Elemental is helmed by The Good Dinosaur director Peter Sohn, and stars Leah Lewis, Mamoudou Athie Wade and Catherine O’Hara, among others. The film takes place in a city where the four elements of fire, water, land, and air coexist alongside one another, with two residents from fire and water meeting to discover how much they have in common.
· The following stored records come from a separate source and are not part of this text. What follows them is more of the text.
-- ==== Sys2Proof/Machine/Core.lean ====
section
/-! DEFINITION. The machine, as the host's interface has it. -/

def Sys2Proof.core : Host.Core :=
  { State := Sys2Proof.Machine.State, Fault := Sys2Proof.Machine.Fault, Refusal := Sys2Proof.Machine.Refusal,
    step := Sys2Proof.Machine.step, reset := Sys2Proof.Machine.State.reset }
end

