-- ==== Sys2Proof/Certificates/Slice0/Obligations.lean ====
section
/-! DEFINITION. The statements for the provers. Each docstring names the rule of spec/ it formalises, and the log entry of a
choice of the model it rests on. -/
open Sys2Proof Sys2Proof.Machine Sys2Proof.Config

/-! ## Encoding -/

/-- Decoding an encoded well-formed instruction gives it back, in every layer (30_encoding.md R91 to R102, 10_state.md R42). -/
def Obligations.DecodeEncode : Prop :=
  ∀ i : Instr, i.wf = true → decode (encode i) = .ok i

/-- A command request and a wire form have one encoding each: what decodes to an instruction is its encoding. -/
def Obligations.EncodingUnique : Prop :=
  (∀ bs i, decodeBytes bs = .ok i → encode i = .bytes bs) ∧
    ∀ levels i, decodeSlots levels = .ok i → encode i = .slots levels

/-- Whatever decodes is well formed: reserved opcodes and codes land in the row of their range (R110, R111, R114). -/
def Obligations.DecodedWellFormed : Prop :=
  ∀ c i, decode c = .ok i → i.wf = true

/-- The first byte of a request decides its length (R101, R104): `nops + 2` bytes, or one byte for an opcode outside `0..5`;
what follows belongs to the next request. -/
def Obligations.RequestLength : Prop :=
  ∀ (op : Byte) (tail : List Byte),
    (op.toNat < 6 ↔ nops op ≠ none) ∧
      match nops op with
      | none => decodeRequest (op :: tail) = .ok (reservedRequest op, tail)
      | some n =>
        if tail.length ≤ n then decodeRequest (op :: tail) = .error (.truncatedRequest op)
        else ∃ r, decodeRequest (op :: tail) = .ok (r, tail.drop (n + 1))

/-- Words of the opcode table, written out from the formats of R91, R93, R101 and the codes of R42. Which layer a width
stands for, and that an operation-select word carries arguments of 0, is the model's choice: log entry 14. -/
def Obligations.TableWordsDecode : Prop :=
  decodeTableWord 32 0x01004246 = some (.wrbuf 0x00#8 0x42#8 0x46#8) ∧
    decodeTableWord 24 0x007F7F = some (.rdbuf 0x7F#8 0x7F#8) ∧
    decodeTableWord 32 0x05018096 = some (.commit 0x0180#16 0x96#8) ∧
    decodeTableWord 10 0b1010000100 = some (.byteFrame 0x42#8) ∧
    decodeTableWord 2 0b10 = some .symD1 ∧
    decodeTableWord 4 0x5 = some (.recvPacket 0x00#8) ∧
    decodeTableWord 8 0x80 = some (.reserved80FF 0x80#8)

/-! ## The step -/

/-- A step runs the decoded instruction: a request as received, the caller's request presented at this tick, the wire form
loaded into the transmitter. Around `exec` the step adds the reception (43_command_processor.md R182), the removal of the
request from the caller's queue (10_state.md R41, log entry 19), or the emptying of the transmitter (log entry 13). -/
def Obligations.StepRunsDecoded : Prop :=
  (∀ (s u : State) (bs : List Byte) (i : Instr), s.Awaiting → recvRequest s = .done (some bs) u →
      decode (.bytes bs) = .ok i → step s = exec i u) ∧
    (∀ (s : State) (c : TimedCall) (cs : List TimedCall), s.env.par.assembly = .caller → s.lossDue = false →
      s.inPacket = false → s.tx.wire = [] → s.env.calls = c :: cs → c.tick = s.clock →
      step s = exec (decodeCall c.call) s.popCall ∧ decode (.call c.call) = .ok (decodeCall c.call)) ∧
    ∀ (s : State) (i : Instr), s.serving = true → s.lossDue = false → s.tx.wire ≠ [] →
      decode (.slots s.tx.wire) = .ok i → step s = exec i (s.setTx s.tx.unloaded)

/-- In update mode one step is one `CMD_STEP` (R181): receiving bytes, decoding them and executing the instruction comes to
what the pseudocode of R182 comes to. -/
def Obligations.UpdateStepIsCmdStep : Prop :=
  ∀ s : State, s.env.par.assembly = .bootloader → s.mode = .update → s.inPacket = false → s.tx.wire = [] →
    s.lossDue = false → step s = (cmdStep s).outcome

/-- Every instruction comes to a next state from every state: no outcome of the block is a stop (60_exceptions.md R231).
That `WRITE_PAGE` goes on, with free values, onto a page that is not erased, where 93_implementation_defined.md U4 also has a
refusal, is log entry 10; that an endless packet, which U8 calls stuck, answers a next state is log entry 16. -/
def Obligations.ExecAlwaysNext : Prop :=
  ∀ (i : Instr) (s : State), ∃ t, exec i s = .next t

/-- A step stops only where the transmitter has been loaded with slots that are no wire form (log entry 13). That no step
stops in an instruction rests on log entries 10 (a write to a page that is not erased) and 16 (an endless packet). -/
def Obligations.StepAlwaysNext : Prop :=
  ∀ s : State, (s.tx.wire = [] ∨ ∃ i, decode (.slots s.tx.wire) = .ok i) → ∃ t, step s = .next t

/-- A reset that is due comes before anything else (60_exceptions.md R242), unless a request presented at the same tick comes
first (log entry 30), and leaves what 10_state.md R38 says: FLASH is retained, `mode`, `dev_out`, `result`, `busy`,
`boot_user`, `tx_active`, `rx_state`, `fs_state` and `now` have their values. `busy` is stated for the assembly with a boot
sequence, where no request comes first (log entry 1). -/
def Obligations.ResetState : Prop :=
  ∀ s : State, s.lossDue = true →
    (s.env.par.assembly = .bootloader → s.requestFirst = false) ∧
      (s.requestFirst = false →
        ∃ t, step s = .next t ∧ TookReset s t ∧ t.flash = s.flash ∧ t.devOut = false ∧ t.result = 0 ∧
          (s.env.par.assembly = .bootloader → t.busy = true) ∧ t.bootUser = false ∧ t.tx.active = false ∧
          t.rx.phase = .idle ∧ t.fs.phase = .idle ∧ t.env.par = s.env.par ∧ t.env.wave = s.env.wave)

/-- Loss of power overrides everything at the tick it falls (60_exceptions.md R242, R243): an instruction either leaves the
environment as it is, and then no reset has fallen before the tick at which it ends (unless one was overdue before it began),
or it ends in the state after the next reset, with `dev_out` 0 and the modes at their reset values. That the reset is
released at the tick of the loss (`epoch`), a tick that has passed counting as the present one, is log entry 4; that a reset
at the very completion tick is taken after the completion is log entry 26; that requests presented up to the reset are lost
is log entry 30; that `pc` is then absent is log entry 24. -/
def Obligations.LossOverrides : Prop :=
  ∀ (i : Instr) (s t : State), exec i s = .next t →
    (t.env = s.env ∧ (s.lossBefore s.now = false → t.lossBefore t.now = false)) ∨
      (TookReset s t ∧ t.devOut = false ∧ t.bootUser = false ∧ t.pc = none ∧ t.result = 0 ∧ t.fs.phase = .idle ∧
        t.env.par = s.env.par ∧ t.env.wave = s.env.wave ∧
        (∀ p ps, s.env.power = p :: ps → t.env.epoch = max p.tick s.clock) ∧
        t.env.calls = s.env.calls.dropWhile fun c => c.tick ≤ t.env.epoch)

/-! ## Invariants -/

/-- The state after the first reset is well formed. What `State.reset` holds beyond R38 is the model's choice (log entries
1, 2, 6 and 7), and so are the clauses on counters (17), on the log of the line (22) and on `pc` (24). -/
def Obligations.ResetMeetsInv : Prop :=
  State.reset.Inv
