-- ==== Sys2Proof/Laws/State.lean ====
section
/-! SUPPORT. Field by field, what each update of the state changes and what it leaves alone. -/
namespace Sys2Proof.Machine

open Sys2Proof.Config

/-! ## setEnv -/

@[simp] theorem setEnv_env (x : Env) (s : State) : (s.setEnv x).env = x := rfl
@[simp] theorem setEnv_devLog (x : Env) (s : State) : (s.setEnv x).devLog = s.devLog := rfl
@[simp] theorem setEnv_draws (x : Env) (s : State) : (s.setEnv x).draws = s.draws := rfl
@[simp] theorem setEnv_flash (x : Env) (s : State) : (s.setEnv x).flash = s.flash := rfl
@[simp] theorem setEnv_pb (x : Env) (s : State) : (s.setEnv x).pb = s.pb := rfl
@[simp] theorem setEnv_xb (x : Env) (s : State) : (s.setEnv x).xb = s.xb := rfl
@[simp] theorem setEnv_twb (x : Env) (s : State) : (s.setEnv x).twb = s.twb := rfl
@[simp] theorem setEnv_now (x : Env) (s : State) : (s.setEnv x).now = s.now := rfl
@[simp] theorem setEnv_mode (x : Env) (s : State) : (s.setEnv x).mode = s.mode := rfl
@[simp] theorem setEnv_devOut (x : Env) (s : State) : (s.setEnv x).devOut = s.devOut := rfl
@[simp] theorem setEnv_result (x : Env) (s : State) : (s.setEnv x).result = s.result := rfl
@[simp] theorem setEnv_busy (x : Env) (s : State) : (s.setEnv x).busy = s.busy := rfl
@[simp] theorem setEnv_bootUser (x : Env) (s : State) : (s.setEnv x).bootUser = s.bootUser := rfl
@[simp] theorem setEnv_pc (x : Env) (s : State) : (s.setEnv x).pc = s.pc := rfl
@[simp] theorem setEnv_tx (x : Env) (s : State) : (s.setEnv x).tx = s.tx := rfl
@[simp] theorem setEnv_rx (x : Env) (s : State) : (s.setEnv x).rx = s.rx := rfl
@[simp] theorem setEnv_h (x : Env) (s : State) : (s.setEnv x).h = s.h := rfl
@[simp] theorem setEnv_cp (x : Env) (s : State) : (s.setEnv x).cp = s.cp := rfl
@[simp] theorem setEnv_fs (x : Env) (s : State) : (s.setEnv x).fs = s.fs := rfl

/-! ## setDraws -/

@[simp] theorem setDraws_env (x : Nat) (s : State) : (s.setDraws x).env = s.env := rfl
@[simp] theorem setDraws_devLog (x : Nat) (s : State) : (s.setDraws x).devLog = s.devLog := rfl
@[simp] theorem setDraws_draws (x : Nat) (s : State) : (s.setDraws x).draws = x := rfl
@[simp] theorem setDraws_flash (x : Nat) (s : State) : (s.setDraws x).flash = s.flash := rfl
@[simp] theorem setDraws_pb (x : Nat) (s : State) : (s.setDraws x).pb = s.pb := rfl
@[simp] theorem setDraws_xb (x : Nat) (s : State) : (s.setDraws x).xb = s.xb := rfl
@[simp] theorem setDraws_twb (x : Nat) (s : State) : (s.setDraws x).twb = s.twb := rfl
@[simp] theorem setDraws_now (x : Nat) (s : State) : (s.setDraws x).now = s.now := rfl
@[simp] theorem setDraws_mode (x : Nat) (s : State) : (s.setDraws x).mode = s.mode := rfl
@[simp] theorem setDraws_devOut (x : Nat) (s : State) : (s.setDraws x).devOut = s.devOut := rfl
@[simp] theorem setDraws_result (x : Nat) (s : State) : (s.setDraws x).result = s.result := rfl
@[simp] theorem setDraws_busy (x : Nat) (s : State) : (s.setDraws x).busy = s.busy := rfl
@[simp] theorem setDraws_bootUser (x : Nat) (s : State) : (s.setDraws x).bootUser = s.bootUser := rfl
@[simp] theorem setDraws_pc (x : Nat) (s : State) : (s.setDraws x).pc = s.pc := rfl
@[simp] theorem setDraws_tx (x : Nat) (s : State) : (s.setDraws x).tx = s.tx := rfl
@[simp] theorem setDraws_rx (x : Nat) (s : State) : (s.setDraws x).rx = s.rx := rfl
@[simp] theorem setDraws_h (x : Nat) (s : State) : (s.setDraws x).h = s.h := rfl
@[simp] theorem setDraws_cp (x : Nat) (s : State) : (s.setDraws x).cp = s.cp := rfl
@[simp] theorem setDraws_fs (x : Nat) (s : State) : (s.setDraws x).fs = s.fs := rfl

/-! ## setFlash -/

@[simp] theorem setFlash_env (x : Memory) (s : State) : (s.setFlash x).env = s.env := rfl
@[simp] theorem setFlash_devLog (x : Memory) (s : State) : (s.setFlash x).devLog = s.devLog := rfl
@[simp] theorem setFlash_draws (x : Memory) (s : State) : (s.setFlash x).draws = s.draws := rfl
@[simp] theorem setFlash_flash (x : Memory) (s : State) : (s.setFlash x).flash = x := rfl
@[simp] theorem setFlash_pb (x : Memory) (s : State) : (s.setFlash x).pb = s.pb := rfl
@[simp] theorem setFlash_xb (x : Memory) (s : State) : (s.setFlash x).xb = s.xb := rfl
@[simp] theorem setFlash_twb (x : Memory) (s : State) : (s.setFlash x).twb = s.twb := rfl
@[simp] theorem setFlash_now (x : Memory) (s : State) : (s.setFlash x).now = s.now := rfl
@[simp] theorem setFlash_mode (x : Memory) (s : State) : (s.setFlash x).mode = s.mode := rfl
@[simp] theorem setFlash_devOut (x : Memory) (s : State) : (s.setFlash x).devOut = s.devOut := rfl
@[simp] theorem setFlash_result (x : Memory) (s : State) : (s.setFlash x).result = s.result := rfl
@[simp] theorem setFlash_busy (x : Memory) (s : State) : (s.setFlash x).busy = s.busy := rfl
@[simp] theorem setFlash_bootUser (x : Memory) (s : State) : (s.setFlash x).bootUser = s.bootUser := rfl
@[simp] theorem setFlash_pc (x : Memory) (s : State) : (s.setFlash x).pc = s.pc := rfl
@[simp] theorem setFlash_tx (x : Memory) (s : State) : (s.setFlash x).tx = s.tx := rfl
@[simp] theorem setFlash_rx (x : Memory) (s : State) : (s.setFlash x).rx = s.rx := rfl
@[simp] theorem setFlash_h (x : Memory) (s : State) : (s.setFlash x).h = s.h := rfl
@[simp] theorem setFlash_cp (x : Memory) (s : State) : (s.setFlash x).cp = s.cp := rfl
@[simp] theorem setFlash_fs (x : Memory) (s : State) : (s.setFlash x).fs = s.fs := rfl

/-! ## setPb -/

@[simp] theorem setPb_env (x : PageBuffer) (s : State) : (s.setPb x).env = s.env := rfl
@[simp] theorem setPb_devLog (x : PageBuffer) (s : State) : (s.setPb x).devLog = s.devLog := rfl
@[simp] theorem setPb_draws (x : PageBuffer) (s : State) : (s.setPb x).draws = s.draws := rfl
@[simp] theorem setPb_flash (x : PageBuffer) (s : State) : (s.setPb x).flash = s.flash := rfl
@[simp] theorem setPb_pb (x : PageBuffer) (s : State) : (s.setPb x).pb = x := rfl
@[simp] theorem setPb_xb (x : PageBuffer) (s : State) : (s.setPb x).xb = s.xb := rfl
@[simp] theorem setPb_twb (x : PageBuffer) (s : State) : (s.setPb x).twb = s.twb := rfl
@[simp] theorem setPb_now (x : PageBuffer) (s : State) : (s.setPb x).now = s.now := rfl
@[simp] theorem setPb_mode (x : PageBuffer) (s : State) : (s.setPb x).mode = s.mode := rfl
@[simp] theorem setPb_devOut (x : PageBuffer) (s : State) : (s.setPb x).devOut = s.devOut := rfl
@[simp] theorem setPb_result (x : PageBuffer) (s : State) : (s.setPb x).result = s.result := rfl
@[simp] theorem setPb_busy (x : PageBuffer) (s : State) : (s.setPb x).busy = s.busy := rfl
@[simp] theorem setPb_bootUser (x : PageBuffer) (s : State) : (s.setPb x).bootUser = s.bootUser := rfl
@[simp] theorem setPb_pc (x : PageBuffer) (s : State) : (s.setPb x).pc = s.pc := rfl
@[simp] theorem setPb_tx (x : PageBuffer) (s : State) : (s.setPb x).tx = s.tx := rfl
@[simp] theorem setPb_rx (x : PageBuffer) (s : State) : (s.setPb x).rx = s.rx := rfl
@[simp] theorem setPb_h (x : PageBuffer) (s : State) : (s.setPb x).h = s.h := rfl
@[simp] theorem setPb_cp (x : PageBuffer) (s : State) : (s.setPb x).cp = s.cp := rfl
@[simp] theorem setPb_fs (x : PageBuffer) (s : State) : (s.setPb x).fs = s.fs := rfl

/-! ## setXb -/

@[simp] theorem setXb_env (x : TransferBuffer) (s : State) : (s.setXb x).env = s.env := rfl
@[simp] theorem setXb_devLog (x : TransferBuffer) (s : State) : (s.setXb x).devLog = s.devLog := rfl
@[simp] theorem setXb_draws (x : TransferBuffer) (s : State) : (s.setXb x).draws = s.draws := rfl
@[simp] theorem setXb_flash (x : TransferBuffer) (s : State) : (s.setXb x).flash = s.flash := rfl
@[simp] theorem setXb_pb (x : TransferBuffer) (s : State) : (s.setXb x).pb = s.pb := rfl
@[simp] theorem setXb_xb (x : TransferBuffer) (s : State) : (s.setXb x).xb = x := rfl
@[simp] theorem setXb_twb (x : TransferBuffer) (s : State) : (s.setXb x).twb = s.twb := rfl
@[simp] theorem setXb_now (x : TransferBuffer) (s : State) : (s.setXb x).now = s.now := rfl
@[simp] theorem setXb_mode (x : TransferBuffer) (s : State) : (s.setXb x).mode = s.mode := rfl
@[simp] theorem setXb_devOut (x : TransferBuffer) (s : State) : (s.setXb x).devOut = s.devOut := rfl
@[simp] theorem setXb_result (x : TransferBuffer) (s : State) : (s.setXb x).result = s.result := rfl
@[simp] theorem setXb_busy (x : TransferBuffer) (s : State) : (s.setXb x).busy = s.busy := rfl
@[simp] theorem setXb_bootUser (x : TransferBuffer) (s : State) : (s.setXb x).bootUser = s.bootUser := rfl
@[simp] theorem setXb_pc (x : TransferBuffer) (s : State) : (s.setXb x).pc = s.pc := rfl
@[simp] theorem setXb_tx (x : TransferBuffer) (s : State) : (s.setXb x).tx = s.tx := rfl
@[simp] theorem setXb_rx (x : TransferBuffer) (s : State) : (s.setXb x).rx = s.rx := rfl
@[simp] theorem setXb_h (x : TransferBuffer) (s : State) : (s.setXb x).h = s.h := rfl
@[simp] theorem setXb_cp (x : TransferBuffer) (s : State) : (s.setXb x).cp = s.cp := rfl
@[simp] theorem setXb_fs (x : TransferBuffer) (s : State) : (s.setXb x).fs = s.fs := rfl

/-! ## setTwb -/

@[simp] theorem setTwb_env (x : WriteBuffer) (s : State) : (s.setTwb x).env = s.env := rfl
@[simp] theorem setTwb_devLog (x : WriteBuffer) (s : State) : (s.setTwb x).devLog = s.devLog := rfl
@[simp] theorem setTwb_draws (x : WriteBuffer) (s : State) : (s.setTwb x).draws = s.draws := rfl
@[simp] theorem setTwb_flash (x : WriteBuffer) (s : State) : (s.setTwb x).flash = s.flash := rfl
@[simp] theorem setTwb_pb (x : WriteBuffer) (s : State) : (s.setTwb x).pb = s.pb := rfl
@[simp] theorem setTwb_xb (x : WriteBuffer) (s : State) : (s.setTwb x).xb = s.xb := rfl
@[simp] theorem setTwb_twb (x : WriteBuffer) (s : State) : (s.setTwb x).twb = x := rfl
@[simp] theorem setTwb_now (x : WriteBuffer) (s : State) : (s.setTwb x).now = s.now := rfl
@[simp] theorem setTwb_mode (x : WriteBuffer) (s : State) : (s.setTwb x).mode = s.mode := rfl
@[simp] theorem setTwb_devOut (x : WriteBuffer) (s : State) : (s.setTwb x).devOut = s.devOut := rfl
@[simp] theorem setTwb_result (x : WriteBuffer) (s : State) : (s.setTwb x).result = s.result := rfl
@[simp] theorem setTwb_busy (x : WriteBuffer) (s : State) : (s.setTwb x).busy = s.busy := rfl
@[simp] theorem setTwb_bootUser (x : WriteBuffer) (s : State) : (s.setTwb x).bootUser = s.bootUser := rfl
@[simp] theorem setTwb_pc (x : WriteBuffer) (s : State) : (s.setTwb x).pc = s.pc := rfl
@[simp] theorem setTwb_tx (x : WriteBuffer) (s : State) : (s.setTwb x).tx = s.tx := rfl
@[simp] theorem setTwb_rx (x : WriteBuffer) (s : State) : (s.setTwb x).rx = s.rx := rfl
@[simp] theorem setTwb_h (x : WriteBuffer) (s : State) : (s.setTwb x).h = s.h := rfl
@[simp] theorem setTwb_cp (x : WriteBuffer) (s : State) : (s.setTwb x).cp = s.cp := rfl
@[simp] theorem setTwb_fs (x : WriteBuffer) (s : State) : (s.setTwb x).fs = s.fs := rfl

/-! ## setNow -/

@[simp] theorem setNow_env (x : Nat) (s : State) : (s.setNow x).env = s.env := rfl
@[simp] theorem setNow_devLog (x : Nat) (s : State) : (s.setNow x).devLog = s.devLog := rfl
@[simp] theorem setNow_draws (x : Nat) (s : State) : (s.setNow x).draws = s.draws := rfl
@[simp] theorem setNow_flash (x : Nat) (s : State) : (s.setNow x).flash = s.flash := rfl
@[simp] theorem setNow_pb (x : Nat) (s : State) : (s.setNow x).pb = s.pb := rfl
@[simp] theorem setNow_xb (x : Nat) (s : State) : (s.setNow x).xb = s.xb := rfl
@[simp] theorem setNow_twb (x : Nat) (s : State) : (s.setNow x).twb = s.twb := rfl
@[simp] theorem setNow_now (x : Nat) (s : State) : (s.setNow x).now = x := rfl
@[simp] theorem setNow_mode (x : Nat) (s : State) : (s.setNow x).mode = s.mode := rfl
@[simp] theorem setNow_devOut (x : Nat) (s : State) : (s.setNow x).devOut = s.devOut := rfl
@[simp] theorem setNow_result (x : Nat) (s : State) : (s.setNow x).result = s.result := rfl
@[simp] theorem setNow_busy (x : Nat) (s : State) : (s.setNow x).busy = s.busy := rfl
@[simp] theorem setNow_bootUser (x : Nat) (s : State) : (s.setNow x).bootUser = s.bootUser := rfl
@[simp] theorem setNow_pc (x : Nat) (s : State) : (s.setNow x).pc = s.pc := rfl
@[simp] theorem setNow_tx (x : Nat) (s : State) : (s.setNow x).tx = s.tx := rfl
@[simp] theorem setNow_rx (x : Nat) (s : State) : (s.setNow x).rx = s.rx := rfl
@[simp] theorem setNow_h (x : Nat) (s : State) : (s.setNow x).h = s.h := rfl
@[simp] theorem setNow_cp (x : Nat) (s : State) : (s.setNow x).cp = s.cp := rfl
@[simp] theorem setNow_fs (x : Nat) (s : State) : (s.setNow x).fs = s.fs := rfl

/-! ## setMode -/

@[simp] theorem setMode_env (x : Mode) (s : State) : (s.setMode x).env = s.env := rfl
@[simp] theorem setMode_devLog (x : Mode) (s : State) : (s.setMode x).devLog = s.devLog := rfl
@[simp] theorem setMode_draws (x : Mode) (s : State) : (s.setMode x).draws = s.draws := rfl
@[simp] theorem setMode_flash (x : Mode) (s : State) : (s.setMode x).flash = s.flash := rfl
@[simp] theorem setMode_pb (x : Mode) (s : State) : (s.setMode x).pb = s.pb := rfl
@[simp] theorem setMode_xb (x : Mode) (s : State) : (s.setMode x).xb = s.xb := rfl
@[simp] theorem setMode_twb (x : Mode) (s : State) : (s.setMode x).twb = s.twb := rfl
@[simp] theorem setMode_now (x : Mode) (s : State) : (s.setMode x).now = s.now := rfl
@[simp] theorem setMode_mode (x : Mode) (s : State) : (s.setMode x).mode = x := rfl
@[simp] theorem setMode_devOut (x : Mode) (s : State) : (s.setMode x).devOut = s.devOut := rfl
@[simp] theorem setMode_result (x : Mode) (s : State) : (s.setMode x).result = s.result := rfl
@[simp] theorem setMode_busy (x : Mode) (s : State) : (s.setMode x).busy = s.busy := rfl
@[simp] theorem setMode_bootUser (x : Mode) (s : State) : (s.setMode x).bootUser = s.bootUser := rfl
@[simp] theorem setMode_pc (x : Mode) (s : State) : (s.setMode x).pc = s.pc := rfl
@[simp] theorem setMode_tx (x : Mode) (s : State) : (s.setMode x).tx = s.tx := rfl
@[simp] theorem setMode_rx (x : Mode) (s : State) : (s.setMode x).rx = s.rx := rfl
@[simp] theorem setMode_h (x : Mode) (s : State) : (s.setMode x).h = s.h := rfl
@[simp] theorem setMode_cp (x : Mode) (s : State) : (s.setMode x).cp = s.cp := rfl
@[simp] theorem setMode_fs (x : Mode) (s : State) : (s.setMode x).fs = s.fs := rfl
Elemental made its debut by closing out this year’s Cannes Film Festival, though audience reactions appear to be lukewarm.
In a review for Variety, Peter Debruge said the “opposites-attract rom-com feel[s] like a misfire,” while Jo-Ann Titmarsh of London Evening Standard said Elemental “simply doesn’t cut the mustard.” For his part, The Hollywood Reporter’s Jordan Mintzer wrote that audiences will leave the film “without much of an impression.” All of this is not to say that Pixar’s latest outing was a complete disaster, with reports emerging that Elemental received a five-minute standing ovation after its Cannes showing.
Along this positive line, Robbie Collin of Daily Telegraph said that while it’s “unlikely to feature on many people’s favourite Pixar lists, Elemental brings with it the satisfying creak of a ship being righted.” The Sunday Times described the film as a “flawed but big-hearted tale of forbidden love,” while Next Best Picture said it will “warm your heart and move you to tears.”
Elementals’ tepid critical reception follows a slew of plagiarism claims directed at the Pixar project. Fans have called out similarities between the character designs of Elementals and web-browser video game Fireboy & Watergirl: Elements, while others made comparisons with fellow Disney title Zootopia. Addressing concerns that Elemental will rip off Avatar: The Last Airbender, Sohn said that his film is “so different.”
“There’s no martial arts in our world. There’s not anything like that. It’s this city story with romance, and this family drama,” the director said.